The dietary supplement market in the United States is a multi-billion-dollar industry, enjoying steady growth year over year, and is currently valued at over $40 billion.  The industry encompasses a wide range of products, including vitamins, minerals, herbal remedies, sports nutrition supplements, and more. Fish oil supplement sales are big business, and the category is one of the more popular in the market. Annual sales of fish-derived supplements amount to more than a $1-billion market in the United States, driven more by hype than good evidence. Many formulations are sold over-the-counter, while others require a prescription or are available for purchase from a health care provider. The enthusiasm for fish oil has been influenced in part by observational studies of diets, noting a relationship between fatty fish consumption and cardiovascular disease. But in trials with fish oil capsules, those benefits haven’t been demonstrated.

The absence of good product quality and labelling standards is a substantial barrier to the science-based use of supplements. With drugs, standards are rigorous and largely consistent across countries: Clinical trials are conducted to determine if a drug has meaningful effects. These clinical trials are scrutinized by regulators. Products approved are considered safe and effective based on that evaluation. Marketing claims related to drugs are permitted only as they are consistent with the evidence that supported their approval.

The same quality assurance standards are not in place for supplements. Even if there is promising data from clinical trials, we can’t make the same inference about the expected effects, because there is not guarantee that a supplement for sale is identical to (or even closely similar to) another product.

A new paper by Joanna N. Assadourian and colleagues looks at health claims and doses of fish oil supplements in the US. Published in JAMA Cardiology in August 2023, it reinforces existing  concerns about the labelling of supplements, and gives further evidence that consumers are not well served by the status quo.

Fishy claims

The US Food and Drug Administration (FDA) is responsible for overseeing the regulation of health-related statements found on supplement labels, as mandated by the Dietary Supplement Health and Education Act of 1994. For fish oil supplements, two categories of health claims are permitted: qualified health claims (QHCs) and structure/function claims (SFCs).

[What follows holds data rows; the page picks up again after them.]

/-- Outputs, textures and interlocks (R250, R269 to R272): OUT.POS, OUT.VAR, OUT.COL and OUT.DEPTH set the outputs of
the selected threads that are no helpers; DISCARD uncovers the selected threads' samples; ILK.ACQ is granted unless a
fragment of an earlier triangle that covers one of its samples has not released, and the group is marked as waiting
while one has; ILK.REL releases. SAMPLE and FETCH read a good descriptor and write four registers in the selected
threads, 0 where no texel is asked for; a bad descriptor freezes the group. Completes OUT_POS, OUT_VAR, OUT_COL,
OUT_DEPTH, DISCARD, ILK_ACQ, ILK_REL, SAMPLE and FETCH. -/
def Obligations.OutputAndTextureInstructions : Prop :=
  ∀ (s : State) (d : DieId) (g : GrpLoc) (w : InstrBits) (t : Group), groupReady s d g .mem t = true →
    let x := s.die d
    let y := atIssue s d .mem t
    let m := t.selected w &&& ~~~t.helpers
    let go : Instr → Group → Prop := fun c u => exec c s = .next (goesOn s d .mem t u)
    let kept : (Nat → ShaderOut → ShaderOut) → Nat → ShaderOut := fun f i =>
      if m.getLsbD i then f i (t.out.getD i noOut) else t.out.getD i noOut
    let puts : (Nat → ShaderOut → ShaderOut) → Group := fun f => { t with out := (List.range t.out.length).map (kept f) }
    let four : Nat → List Word := fun i => (List.range 4).map fun k => t.lane (wData w + k) i
    (planRuns t w (Plan.alu (!outFields w || wOfsU w != 0 || !t.isVertex) [(wData w, 4)]) = true →
      go (.outPos d g w) (puts fun i o => { o with pos := some (four i) })) ∧
    (planRuns t w (Plan.alu (!outFields w || !t.isVertex || decide (wVaryings (drawWord x t) ≤ wOfsU w)) [(wData w, 4)]) = true →
      go (.outVar d g w) (puts fun i o => { o with vars := putSlot o.vars (wOfsU w) (four i) })) ∧
    (planRuns t w (Plan.alu (!outFields w || !t.isFragment || decide (3 < wOfsU w)) [(wData w, 4)]) = true →
      go (.outCol d g w) (puts fun i o => { o with cols := putSlot o.cols (wOfsU w) (four i) })) ∧
    (planRuns t w (Plan.alu (!outFields w || wOfsU w != 0 || !t.isFragment || !wLate (drawWord x t)) [(wData w, 1)]) = true →
      go (.outDepth d g w) (puts fun i o => { o with depth := some (t.lane (wData w) i) })) ∧
    (planRuns t w (Plan.noRegs (!outFields w || wData w != 0 || wOfsU w != 0 || !t.isFragment || !wLate (drawWord x t))) = true →
      ∃ u : Group, go (.discard d g w) u ∧ u.regs = t.regs ∧ u.out = t.out ∧ u.active = t.active ∧
        ∀ i : Nat, u.frags[i]? = (t.frags[i]?).map fun f => if (t.selected w).getLsbD i then { f with cover := 0 } else f) ∧
    (planRuns t w (Plan.noRegs (ilkAcqBad x w t)) = true →
      (ilkWaits x t = true → exec (.ilkAcq d g w) s = .next (s.onDie d fun x => x.updGroup g fun t => { t with ilkWait := true })) ∧
      (ilkWaits x t = false → go (.ilkAcq d g w) { t with ilk := 1, ilkWait := false })) ∧
    (planRuns t w (Plan.noRegs (!ilkFields w || t.ilk != 1)) = true → go (.ilkRel d g w) { t with ilk := 2 }) ∧
    (∀ c plan ask, (c, plan, ask) ∈ ([(.sample d g w, Plan.alu (!texFields w || decide (1 < wHint w) || (wHint w == 0 &&
          (wData w != 0 || !t.isFragment)) || decide (t.stage = .compute))
          ([(wDst w, 4), (wAddr w, 2)] ++ (if wHint w = 1 then [(wData w, 1)] else [])), fun b i => sampleAsk b w t i),
        (.fetchTexel d g w, Plan.alu (!texFields w || wHint w != 0 || decide (t.stage = .compute))
          [(wDst w, 4), (wAddr w, 2), (wData w, 1)], fun b i => fetchAsk b w t i)] :
          List (Instr × Plan × (List Byte → Nat → TexAsk))) →
      planRuns t w plan = true → ∀ z b, let dva := wResVa (drawWord y t) + 32 * (wOfsU w % 4096)
      readUnit (s.die d.other) y (.texture t.loc) t.ctx dva 32 accRead = (z, some b) →
      (texOk b = false → exec c s = .next (s.setDie d (trapGroup z { t with wait := 0 } clsBadDescriptor 0 dva))) ∧
      (texOk b = true → (∀ i ∈ threadsOf (t.selected w), (ask b i).texels = []) → ∃ z', exec c s = .next (onward s d z' t
        ((List.range 4).foldl (fun u k => u.putLanes (t.selected w) (wDst w + k) fun _ => 0) t))) ∧
      (∀ zz pm zzz res, texOk b = true → let asks := (threadsOf (t.selected w)).map fun i => (i, ask b i)
        prewalk (s.die d.other) z (.texture t.loc) t.ctx (((asks.map fun a => a.2.texels).flatten.map (texelVa b)).eraseDups.map
          fun q => { va := q.1, len := q.2, acc := accRead }) = (zz, some pm) →
        asks.foldl (fun (r : Die × Option (List (Nat × List Word))) a => match r.2 with
          | none => r
          | some l => match readTexels (s.die d.other) r.1 { t with wait := 0 } pm b a.2.texels with
            | (v, none) => (v, none)
            | (v, some vs) => (v, some (l ++ [(a.1, (List.range 4).map (texResult a.2 vs))]))) (zz, some []) = (zzz, some res) →
        exec c s = .next (onward s d zzz t
          ((List.range 4).foldl (fun u k => u.putLanes (t.selected w) (wDst w + k) fun i => ((res.lookup i).getD []).getD k 0) t))))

QHCs are statements that pertain to the potential of a supplement or food product to treat or prevent diseases. QHCs are vetted by the FDA against the evidence. (It’s worth noting that all QHCs include qualifying language that acknowledges the absence of a universally established scientific consensus or the presence of uncertainty.) In the case of fish oil, there are two FDA-approved QHCs, one addressing coronary heart disease (CHD) and the other focusing on blood pressure (BP), both in 2004. However, since that time, RCTs have failed to show that fish oil has cardiovascular benefits. The FDA does continue to allow these claims, despite the accumulated evidence since 2004.

SFCs claims describe the role of a nutrient or dietary component in influencing the structure or function of the human body. Importantly ,these claims cannot state that the supplement can prevent, treat, or cure any disease. Examples of structure/function claims include statements like “calcium contributes to strong bone health” or “fiber supports regular bowel function.” If you see phrases such as “maintains,” “supports,” or “promotes” on a supplement label, that is an SFC.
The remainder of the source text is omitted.